INPUT RECORDS:
# # # #

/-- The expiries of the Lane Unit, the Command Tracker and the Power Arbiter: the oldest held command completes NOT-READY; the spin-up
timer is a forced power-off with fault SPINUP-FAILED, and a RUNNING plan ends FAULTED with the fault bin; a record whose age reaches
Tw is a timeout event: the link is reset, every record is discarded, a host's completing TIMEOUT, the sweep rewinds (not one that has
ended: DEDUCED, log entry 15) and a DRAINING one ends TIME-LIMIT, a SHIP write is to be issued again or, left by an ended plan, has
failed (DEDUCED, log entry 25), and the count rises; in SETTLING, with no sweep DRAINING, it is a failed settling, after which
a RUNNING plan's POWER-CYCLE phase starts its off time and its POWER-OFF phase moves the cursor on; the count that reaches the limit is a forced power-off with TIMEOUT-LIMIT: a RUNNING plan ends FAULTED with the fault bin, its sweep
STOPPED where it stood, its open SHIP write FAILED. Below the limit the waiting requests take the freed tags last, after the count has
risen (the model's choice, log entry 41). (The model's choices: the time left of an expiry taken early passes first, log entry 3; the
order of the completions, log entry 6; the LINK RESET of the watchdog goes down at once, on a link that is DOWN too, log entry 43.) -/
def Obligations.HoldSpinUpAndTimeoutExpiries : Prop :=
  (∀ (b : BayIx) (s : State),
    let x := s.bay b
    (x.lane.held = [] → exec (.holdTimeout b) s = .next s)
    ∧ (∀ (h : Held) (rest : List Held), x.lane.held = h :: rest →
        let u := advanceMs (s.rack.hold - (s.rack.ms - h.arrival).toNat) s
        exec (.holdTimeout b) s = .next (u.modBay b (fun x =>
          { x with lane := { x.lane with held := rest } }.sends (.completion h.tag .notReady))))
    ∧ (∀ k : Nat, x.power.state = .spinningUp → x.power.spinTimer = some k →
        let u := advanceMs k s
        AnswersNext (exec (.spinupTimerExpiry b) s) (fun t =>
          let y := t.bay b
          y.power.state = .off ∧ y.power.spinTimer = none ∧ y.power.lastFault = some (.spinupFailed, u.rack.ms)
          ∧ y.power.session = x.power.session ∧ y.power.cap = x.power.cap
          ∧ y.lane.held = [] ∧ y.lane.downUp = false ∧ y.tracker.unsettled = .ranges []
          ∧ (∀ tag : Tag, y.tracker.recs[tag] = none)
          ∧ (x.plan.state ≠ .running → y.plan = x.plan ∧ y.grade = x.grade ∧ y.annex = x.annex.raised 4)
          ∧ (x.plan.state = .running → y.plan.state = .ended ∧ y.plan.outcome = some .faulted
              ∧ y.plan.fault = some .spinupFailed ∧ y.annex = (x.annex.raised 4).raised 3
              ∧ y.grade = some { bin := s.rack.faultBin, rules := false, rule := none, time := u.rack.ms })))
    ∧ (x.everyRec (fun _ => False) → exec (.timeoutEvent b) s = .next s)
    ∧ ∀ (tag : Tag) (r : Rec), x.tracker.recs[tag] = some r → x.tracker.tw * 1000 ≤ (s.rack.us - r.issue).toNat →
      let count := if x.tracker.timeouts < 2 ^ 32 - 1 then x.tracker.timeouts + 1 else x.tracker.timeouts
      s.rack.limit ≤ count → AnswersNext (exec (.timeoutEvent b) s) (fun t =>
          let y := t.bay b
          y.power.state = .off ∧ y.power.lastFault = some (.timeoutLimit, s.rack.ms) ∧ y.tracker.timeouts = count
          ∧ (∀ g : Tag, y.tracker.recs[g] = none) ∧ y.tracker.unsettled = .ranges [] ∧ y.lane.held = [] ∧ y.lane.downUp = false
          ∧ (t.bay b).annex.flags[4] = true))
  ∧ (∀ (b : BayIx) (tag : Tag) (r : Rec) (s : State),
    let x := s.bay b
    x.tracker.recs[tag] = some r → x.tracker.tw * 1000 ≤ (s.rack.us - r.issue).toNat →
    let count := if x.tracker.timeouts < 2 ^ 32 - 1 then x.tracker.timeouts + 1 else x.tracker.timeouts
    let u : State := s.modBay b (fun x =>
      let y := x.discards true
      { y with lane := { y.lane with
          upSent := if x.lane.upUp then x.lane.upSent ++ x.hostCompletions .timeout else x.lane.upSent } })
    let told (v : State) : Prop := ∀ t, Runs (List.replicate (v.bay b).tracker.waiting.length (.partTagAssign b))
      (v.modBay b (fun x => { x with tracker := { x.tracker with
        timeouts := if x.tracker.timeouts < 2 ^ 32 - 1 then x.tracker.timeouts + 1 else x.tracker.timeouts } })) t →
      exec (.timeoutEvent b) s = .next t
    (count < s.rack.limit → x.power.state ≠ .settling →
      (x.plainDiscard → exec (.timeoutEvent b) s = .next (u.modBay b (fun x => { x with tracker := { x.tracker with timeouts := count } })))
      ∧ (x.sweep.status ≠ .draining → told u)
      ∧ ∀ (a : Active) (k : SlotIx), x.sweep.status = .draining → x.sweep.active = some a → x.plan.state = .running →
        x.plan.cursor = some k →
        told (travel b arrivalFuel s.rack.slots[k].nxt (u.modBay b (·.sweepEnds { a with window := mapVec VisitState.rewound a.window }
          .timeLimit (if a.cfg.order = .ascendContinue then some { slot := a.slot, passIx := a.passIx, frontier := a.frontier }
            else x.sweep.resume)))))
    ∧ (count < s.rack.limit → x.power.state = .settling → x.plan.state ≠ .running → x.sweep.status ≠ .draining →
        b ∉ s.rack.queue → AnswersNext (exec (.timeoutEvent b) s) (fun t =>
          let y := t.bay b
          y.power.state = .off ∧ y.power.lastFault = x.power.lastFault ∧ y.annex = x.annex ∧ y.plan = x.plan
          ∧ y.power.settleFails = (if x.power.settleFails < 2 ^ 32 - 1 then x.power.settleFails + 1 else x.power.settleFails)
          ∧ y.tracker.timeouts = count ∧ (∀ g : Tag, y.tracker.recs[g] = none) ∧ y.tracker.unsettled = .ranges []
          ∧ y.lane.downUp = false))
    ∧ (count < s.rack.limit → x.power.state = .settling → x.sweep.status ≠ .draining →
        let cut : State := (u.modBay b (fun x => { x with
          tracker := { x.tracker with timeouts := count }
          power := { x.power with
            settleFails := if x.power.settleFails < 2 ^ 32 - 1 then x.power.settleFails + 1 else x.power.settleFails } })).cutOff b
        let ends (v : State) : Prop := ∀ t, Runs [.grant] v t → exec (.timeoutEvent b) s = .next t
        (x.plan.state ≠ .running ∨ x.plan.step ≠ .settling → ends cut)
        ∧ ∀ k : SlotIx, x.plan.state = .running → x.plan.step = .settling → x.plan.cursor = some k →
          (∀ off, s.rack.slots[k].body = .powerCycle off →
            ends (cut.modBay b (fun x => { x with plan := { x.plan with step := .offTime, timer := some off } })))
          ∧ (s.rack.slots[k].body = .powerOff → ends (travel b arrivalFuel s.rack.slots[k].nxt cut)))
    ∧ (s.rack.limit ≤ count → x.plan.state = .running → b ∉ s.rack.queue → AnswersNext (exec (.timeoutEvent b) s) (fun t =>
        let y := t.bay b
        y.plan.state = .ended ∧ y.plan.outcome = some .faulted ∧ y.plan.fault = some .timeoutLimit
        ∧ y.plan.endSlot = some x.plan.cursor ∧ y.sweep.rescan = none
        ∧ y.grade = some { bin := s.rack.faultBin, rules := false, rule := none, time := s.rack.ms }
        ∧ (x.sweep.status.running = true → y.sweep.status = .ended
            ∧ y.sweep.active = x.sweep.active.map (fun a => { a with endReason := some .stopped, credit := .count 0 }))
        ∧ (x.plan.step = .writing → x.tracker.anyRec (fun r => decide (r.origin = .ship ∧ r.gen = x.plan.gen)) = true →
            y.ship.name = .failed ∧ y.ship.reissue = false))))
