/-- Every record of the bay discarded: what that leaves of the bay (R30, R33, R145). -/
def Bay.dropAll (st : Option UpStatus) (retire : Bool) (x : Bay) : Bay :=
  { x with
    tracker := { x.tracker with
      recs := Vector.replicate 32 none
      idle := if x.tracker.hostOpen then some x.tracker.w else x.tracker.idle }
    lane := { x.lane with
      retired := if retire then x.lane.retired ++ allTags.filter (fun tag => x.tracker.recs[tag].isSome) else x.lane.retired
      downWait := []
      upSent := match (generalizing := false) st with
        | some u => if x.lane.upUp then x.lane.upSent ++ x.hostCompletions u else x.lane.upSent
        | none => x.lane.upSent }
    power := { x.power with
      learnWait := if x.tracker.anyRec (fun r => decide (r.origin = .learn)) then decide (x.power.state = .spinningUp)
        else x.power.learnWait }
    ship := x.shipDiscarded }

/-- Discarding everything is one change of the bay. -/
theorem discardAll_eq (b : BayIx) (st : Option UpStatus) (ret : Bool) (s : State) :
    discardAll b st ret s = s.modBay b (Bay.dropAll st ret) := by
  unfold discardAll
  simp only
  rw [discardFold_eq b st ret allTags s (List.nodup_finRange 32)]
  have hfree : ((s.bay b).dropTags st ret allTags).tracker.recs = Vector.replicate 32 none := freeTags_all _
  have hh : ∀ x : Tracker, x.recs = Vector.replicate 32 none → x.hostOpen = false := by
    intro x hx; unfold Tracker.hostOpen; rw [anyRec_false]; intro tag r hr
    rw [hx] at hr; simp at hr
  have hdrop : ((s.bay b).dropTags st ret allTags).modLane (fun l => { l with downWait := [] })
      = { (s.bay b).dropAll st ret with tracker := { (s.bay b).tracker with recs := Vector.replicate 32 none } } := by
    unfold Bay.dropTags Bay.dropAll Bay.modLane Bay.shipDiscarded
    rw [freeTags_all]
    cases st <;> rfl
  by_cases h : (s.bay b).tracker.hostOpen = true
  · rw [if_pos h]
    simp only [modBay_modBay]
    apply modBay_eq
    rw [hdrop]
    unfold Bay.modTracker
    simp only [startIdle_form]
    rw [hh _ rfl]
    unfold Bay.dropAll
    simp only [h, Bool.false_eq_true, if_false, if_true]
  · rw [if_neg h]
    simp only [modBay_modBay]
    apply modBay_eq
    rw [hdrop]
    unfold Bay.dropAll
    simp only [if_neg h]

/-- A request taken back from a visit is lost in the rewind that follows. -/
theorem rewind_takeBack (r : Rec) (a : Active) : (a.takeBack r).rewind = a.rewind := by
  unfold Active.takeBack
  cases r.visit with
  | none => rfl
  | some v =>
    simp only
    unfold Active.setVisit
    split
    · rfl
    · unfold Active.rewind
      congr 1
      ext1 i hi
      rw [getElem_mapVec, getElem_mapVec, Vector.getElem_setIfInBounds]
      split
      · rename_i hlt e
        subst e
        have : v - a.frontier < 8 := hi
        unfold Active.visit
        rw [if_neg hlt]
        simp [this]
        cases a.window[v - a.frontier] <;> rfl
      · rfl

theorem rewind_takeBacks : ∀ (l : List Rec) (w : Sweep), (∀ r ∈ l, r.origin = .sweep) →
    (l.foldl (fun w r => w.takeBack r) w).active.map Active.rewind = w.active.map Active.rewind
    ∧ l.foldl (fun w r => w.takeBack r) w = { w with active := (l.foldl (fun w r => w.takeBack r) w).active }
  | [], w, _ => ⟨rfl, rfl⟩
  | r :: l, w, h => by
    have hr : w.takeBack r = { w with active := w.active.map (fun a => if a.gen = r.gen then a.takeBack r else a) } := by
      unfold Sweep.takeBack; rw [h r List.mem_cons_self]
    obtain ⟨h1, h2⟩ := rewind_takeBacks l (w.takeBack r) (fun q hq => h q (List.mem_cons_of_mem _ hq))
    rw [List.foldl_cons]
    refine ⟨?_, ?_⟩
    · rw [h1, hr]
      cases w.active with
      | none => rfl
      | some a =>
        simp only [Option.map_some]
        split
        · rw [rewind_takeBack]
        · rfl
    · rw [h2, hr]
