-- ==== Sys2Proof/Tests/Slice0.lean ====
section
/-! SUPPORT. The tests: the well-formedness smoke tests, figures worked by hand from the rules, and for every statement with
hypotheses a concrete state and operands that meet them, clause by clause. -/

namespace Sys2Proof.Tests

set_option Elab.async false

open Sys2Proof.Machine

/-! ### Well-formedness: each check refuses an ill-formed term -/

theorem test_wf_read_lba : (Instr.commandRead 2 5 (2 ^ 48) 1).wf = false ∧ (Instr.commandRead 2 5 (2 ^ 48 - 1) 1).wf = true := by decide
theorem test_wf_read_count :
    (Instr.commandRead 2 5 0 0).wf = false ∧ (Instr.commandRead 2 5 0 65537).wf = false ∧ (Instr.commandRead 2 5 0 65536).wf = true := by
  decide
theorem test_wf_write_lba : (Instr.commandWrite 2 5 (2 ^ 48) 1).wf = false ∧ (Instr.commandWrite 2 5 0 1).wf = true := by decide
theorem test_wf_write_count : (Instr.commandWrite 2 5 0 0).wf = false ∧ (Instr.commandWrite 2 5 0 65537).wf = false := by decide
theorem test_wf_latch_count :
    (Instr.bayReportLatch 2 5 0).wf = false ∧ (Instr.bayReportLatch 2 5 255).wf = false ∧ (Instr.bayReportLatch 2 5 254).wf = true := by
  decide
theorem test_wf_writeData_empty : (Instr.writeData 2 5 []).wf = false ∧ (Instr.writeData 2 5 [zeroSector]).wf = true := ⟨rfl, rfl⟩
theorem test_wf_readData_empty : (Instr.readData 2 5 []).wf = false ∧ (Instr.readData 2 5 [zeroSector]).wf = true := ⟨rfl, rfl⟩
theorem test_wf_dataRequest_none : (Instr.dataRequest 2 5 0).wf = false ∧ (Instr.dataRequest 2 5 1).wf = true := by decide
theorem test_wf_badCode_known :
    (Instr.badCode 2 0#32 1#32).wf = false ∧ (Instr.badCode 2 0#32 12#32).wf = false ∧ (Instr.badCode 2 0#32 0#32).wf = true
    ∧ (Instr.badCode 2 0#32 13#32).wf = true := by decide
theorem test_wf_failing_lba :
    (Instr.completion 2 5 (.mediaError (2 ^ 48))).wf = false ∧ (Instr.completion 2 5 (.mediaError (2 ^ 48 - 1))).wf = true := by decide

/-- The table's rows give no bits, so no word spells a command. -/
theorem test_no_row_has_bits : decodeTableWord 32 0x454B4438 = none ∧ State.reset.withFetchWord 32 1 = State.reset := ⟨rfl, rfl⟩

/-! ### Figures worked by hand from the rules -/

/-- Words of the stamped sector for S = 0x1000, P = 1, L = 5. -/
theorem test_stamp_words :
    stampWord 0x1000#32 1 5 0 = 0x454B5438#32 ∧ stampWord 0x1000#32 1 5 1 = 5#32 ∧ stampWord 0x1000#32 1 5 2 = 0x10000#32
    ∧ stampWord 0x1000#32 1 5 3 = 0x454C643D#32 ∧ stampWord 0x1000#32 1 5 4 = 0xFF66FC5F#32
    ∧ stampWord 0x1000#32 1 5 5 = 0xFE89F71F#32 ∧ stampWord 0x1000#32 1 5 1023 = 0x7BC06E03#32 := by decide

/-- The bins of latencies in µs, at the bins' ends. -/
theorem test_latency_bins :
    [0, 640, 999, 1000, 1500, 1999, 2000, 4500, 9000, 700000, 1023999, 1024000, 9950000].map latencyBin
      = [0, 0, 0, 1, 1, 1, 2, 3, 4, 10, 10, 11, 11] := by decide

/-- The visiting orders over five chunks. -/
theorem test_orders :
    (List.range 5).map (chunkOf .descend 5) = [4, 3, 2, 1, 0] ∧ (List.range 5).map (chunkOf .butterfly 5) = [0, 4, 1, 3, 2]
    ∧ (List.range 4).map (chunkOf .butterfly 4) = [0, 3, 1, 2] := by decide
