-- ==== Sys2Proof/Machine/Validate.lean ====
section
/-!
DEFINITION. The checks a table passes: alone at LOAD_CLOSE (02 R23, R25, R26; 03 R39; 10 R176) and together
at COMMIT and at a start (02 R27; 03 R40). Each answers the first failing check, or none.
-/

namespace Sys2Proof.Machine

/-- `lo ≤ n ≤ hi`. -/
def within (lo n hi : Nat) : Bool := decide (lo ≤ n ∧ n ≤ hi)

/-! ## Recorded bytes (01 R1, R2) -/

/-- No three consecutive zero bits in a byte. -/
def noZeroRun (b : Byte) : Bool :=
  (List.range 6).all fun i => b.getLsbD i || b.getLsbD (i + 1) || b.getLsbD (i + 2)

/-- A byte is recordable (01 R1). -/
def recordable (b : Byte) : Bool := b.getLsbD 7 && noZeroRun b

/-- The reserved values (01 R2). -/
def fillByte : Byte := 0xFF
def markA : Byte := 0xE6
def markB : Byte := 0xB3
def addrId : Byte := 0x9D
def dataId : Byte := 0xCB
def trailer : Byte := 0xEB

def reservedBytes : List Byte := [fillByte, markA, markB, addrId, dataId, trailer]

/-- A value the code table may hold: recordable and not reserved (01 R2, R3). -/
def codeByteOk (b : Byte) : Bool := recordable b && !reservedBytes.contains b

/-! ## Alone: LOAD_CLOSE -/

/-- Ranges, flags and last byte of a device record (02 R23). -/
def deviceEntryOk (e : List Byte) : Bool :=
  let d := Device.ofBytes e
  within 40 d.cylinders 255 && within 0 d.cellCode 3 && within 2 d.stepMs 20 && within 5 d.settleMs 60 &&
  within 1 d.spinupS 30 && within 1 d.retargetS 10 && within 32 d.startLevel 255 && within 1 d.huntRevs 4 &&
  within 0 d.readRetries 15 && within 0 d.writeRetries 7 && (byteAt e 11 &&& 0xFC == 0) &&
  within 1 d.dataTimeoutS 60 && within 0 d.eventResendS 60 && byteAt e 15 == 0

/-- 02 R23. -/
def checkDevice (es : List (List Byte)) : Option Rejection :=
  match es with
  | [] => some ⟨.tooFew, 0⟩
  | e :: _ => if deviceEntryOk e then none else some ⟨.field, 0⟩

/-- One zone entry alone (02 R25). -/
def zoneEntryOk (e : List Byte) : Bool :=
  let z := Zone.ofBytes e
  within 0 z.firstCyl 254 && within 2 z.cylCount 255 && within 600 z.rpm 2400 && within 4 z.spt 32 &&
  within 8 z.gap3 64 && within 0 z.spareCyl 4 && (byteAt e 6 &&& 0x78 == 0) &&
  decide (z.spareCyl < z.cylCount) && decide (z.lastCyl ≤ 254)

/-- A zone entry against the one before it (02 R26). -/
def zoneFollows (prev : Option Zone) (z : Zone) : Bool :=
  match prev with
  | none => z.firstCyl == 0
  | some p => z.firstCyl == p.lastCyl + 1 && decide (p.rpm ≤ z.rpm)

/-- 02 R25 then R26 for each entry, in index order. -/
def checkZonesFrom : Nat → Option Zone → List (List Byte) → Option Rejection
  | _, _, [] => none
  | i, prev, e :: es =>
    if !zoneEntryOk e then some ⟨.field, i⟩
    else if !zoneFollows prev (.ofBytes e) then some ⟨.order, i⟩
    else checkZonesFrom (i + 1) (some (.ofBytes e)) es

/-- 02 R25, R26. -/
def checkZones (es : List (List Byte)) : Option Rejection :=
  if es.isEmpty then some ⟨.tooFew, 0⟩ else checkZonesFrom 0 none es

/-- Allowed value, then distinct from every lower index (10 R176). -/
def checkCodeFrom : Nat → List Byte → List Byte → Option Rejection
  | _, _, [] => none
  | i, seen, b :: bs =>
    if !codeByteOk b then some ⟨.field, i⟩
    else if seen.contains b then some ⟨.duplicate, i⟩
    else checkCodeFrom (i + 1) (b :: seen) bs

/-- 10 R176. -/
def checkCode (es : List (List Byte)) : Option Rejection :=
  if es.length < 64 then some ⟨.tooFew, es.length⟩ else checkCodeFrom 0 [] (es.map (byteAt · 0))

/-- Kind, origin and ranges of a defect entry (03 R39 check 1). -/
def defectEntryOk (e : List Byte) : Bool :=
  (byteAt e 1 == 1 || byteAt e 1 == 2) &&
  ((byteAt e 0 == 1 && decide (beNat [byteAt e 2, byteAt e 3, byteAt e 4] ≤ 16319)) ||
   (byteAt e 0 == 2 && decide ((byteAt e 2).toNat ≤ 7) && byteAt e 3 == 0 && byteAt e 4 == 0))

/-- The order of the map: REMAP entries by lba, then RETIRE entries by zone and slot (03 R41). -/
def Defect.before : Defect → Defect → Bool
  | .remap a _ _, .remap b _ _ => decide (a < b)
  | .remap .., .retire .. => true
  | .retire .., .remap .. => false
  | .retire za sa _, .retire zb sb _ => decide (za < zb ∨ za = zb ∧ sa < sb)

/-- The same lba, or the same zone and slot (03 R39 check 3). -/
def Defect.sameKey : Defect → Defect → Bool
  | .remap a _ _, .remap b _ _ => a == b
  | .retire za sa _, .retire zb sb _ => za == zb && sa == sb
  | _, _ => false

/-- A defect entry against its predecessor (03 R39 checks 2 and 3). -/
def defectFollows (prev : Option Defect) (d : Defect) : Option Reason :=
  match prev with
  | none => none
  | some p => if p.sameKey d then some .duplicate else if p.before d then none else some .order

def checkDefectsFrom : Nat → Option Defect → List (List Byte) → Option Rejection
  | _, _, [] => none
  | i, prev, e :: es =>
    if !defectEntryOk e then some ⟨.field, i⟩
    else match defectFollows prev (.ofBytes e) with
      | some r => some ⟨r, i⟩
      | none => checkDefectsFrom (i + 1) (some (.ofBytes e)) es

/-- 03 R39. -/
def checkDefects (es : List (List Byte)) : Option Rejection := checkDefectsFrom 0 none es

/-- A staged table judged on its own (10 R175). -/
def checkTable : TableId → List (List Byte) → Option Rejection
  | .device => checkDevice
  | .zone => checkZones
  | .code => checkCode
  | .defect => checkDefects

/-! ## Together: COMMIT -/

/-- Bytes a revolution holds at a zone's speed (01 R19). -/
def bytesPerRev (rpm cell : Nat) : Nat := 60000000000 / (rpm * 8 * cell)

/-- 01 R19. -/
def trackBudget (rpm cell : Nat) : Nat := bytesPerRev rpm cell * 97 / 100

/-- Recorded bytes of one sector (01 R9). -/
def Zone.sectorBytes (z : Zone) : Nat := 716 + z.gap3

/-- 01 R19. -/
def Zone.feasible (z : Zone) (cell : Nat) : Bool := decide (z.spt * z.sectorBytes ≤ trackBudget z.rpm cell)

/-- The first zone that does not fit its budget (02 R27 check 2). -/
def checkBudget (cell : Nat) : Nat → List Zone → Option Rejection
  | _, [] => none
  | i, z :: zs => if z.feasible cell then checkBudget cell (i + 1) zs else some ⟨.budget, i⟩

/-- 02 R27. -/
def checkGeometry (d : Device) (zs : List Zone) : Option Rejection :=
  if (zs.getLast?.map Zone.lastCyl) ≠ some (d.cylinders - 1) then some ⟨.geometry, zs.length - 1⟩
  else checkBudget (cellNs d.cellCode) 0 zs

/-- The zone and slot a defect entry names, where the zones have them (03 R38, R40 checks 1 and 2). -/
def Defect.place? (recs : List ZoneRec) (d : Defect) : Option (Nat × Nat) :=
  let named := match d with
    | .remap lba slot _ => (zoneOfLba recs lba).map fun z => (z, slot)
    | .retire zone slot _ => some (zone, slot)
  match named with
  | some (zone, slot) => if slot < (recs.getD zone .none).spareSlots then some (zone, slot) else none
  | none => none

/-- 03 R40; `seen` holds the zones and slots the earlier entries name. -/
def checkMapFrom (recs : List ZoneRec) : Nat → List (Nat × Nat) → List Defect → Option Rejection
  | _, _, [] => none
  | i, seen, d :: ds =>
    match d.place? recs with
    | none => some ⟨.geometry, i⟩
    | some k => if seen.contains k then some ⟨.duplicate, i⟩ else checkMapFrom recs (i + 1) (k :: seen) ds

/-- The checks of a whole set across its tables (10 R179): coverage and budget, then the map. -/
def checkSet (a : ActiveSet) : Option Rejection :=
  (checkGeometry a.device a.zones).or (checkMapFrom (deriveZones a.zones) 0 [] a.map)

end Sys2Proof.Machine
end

# # # #

ACTION ITEM: Set down, exactly as they appear above, all lines from the one that has "(v.modBay b (fun" down to the one that has "(count < s.rack.limit → x.power.state ≠", including those two and no others.

YOUR RESPONSE:
      (v.modBay b (fun x => { x with tracker := { x.tracker with
        timeouts := if x.tracker.timeouts < 2 ^ 32 - 1 then x.tracker.timeouts + 1 else x.tracker.timeouts } })) t →
      exec (.timeoutEvent b) s = .next t
    (count < s.rack.limit → x.power.state ≠ .settling →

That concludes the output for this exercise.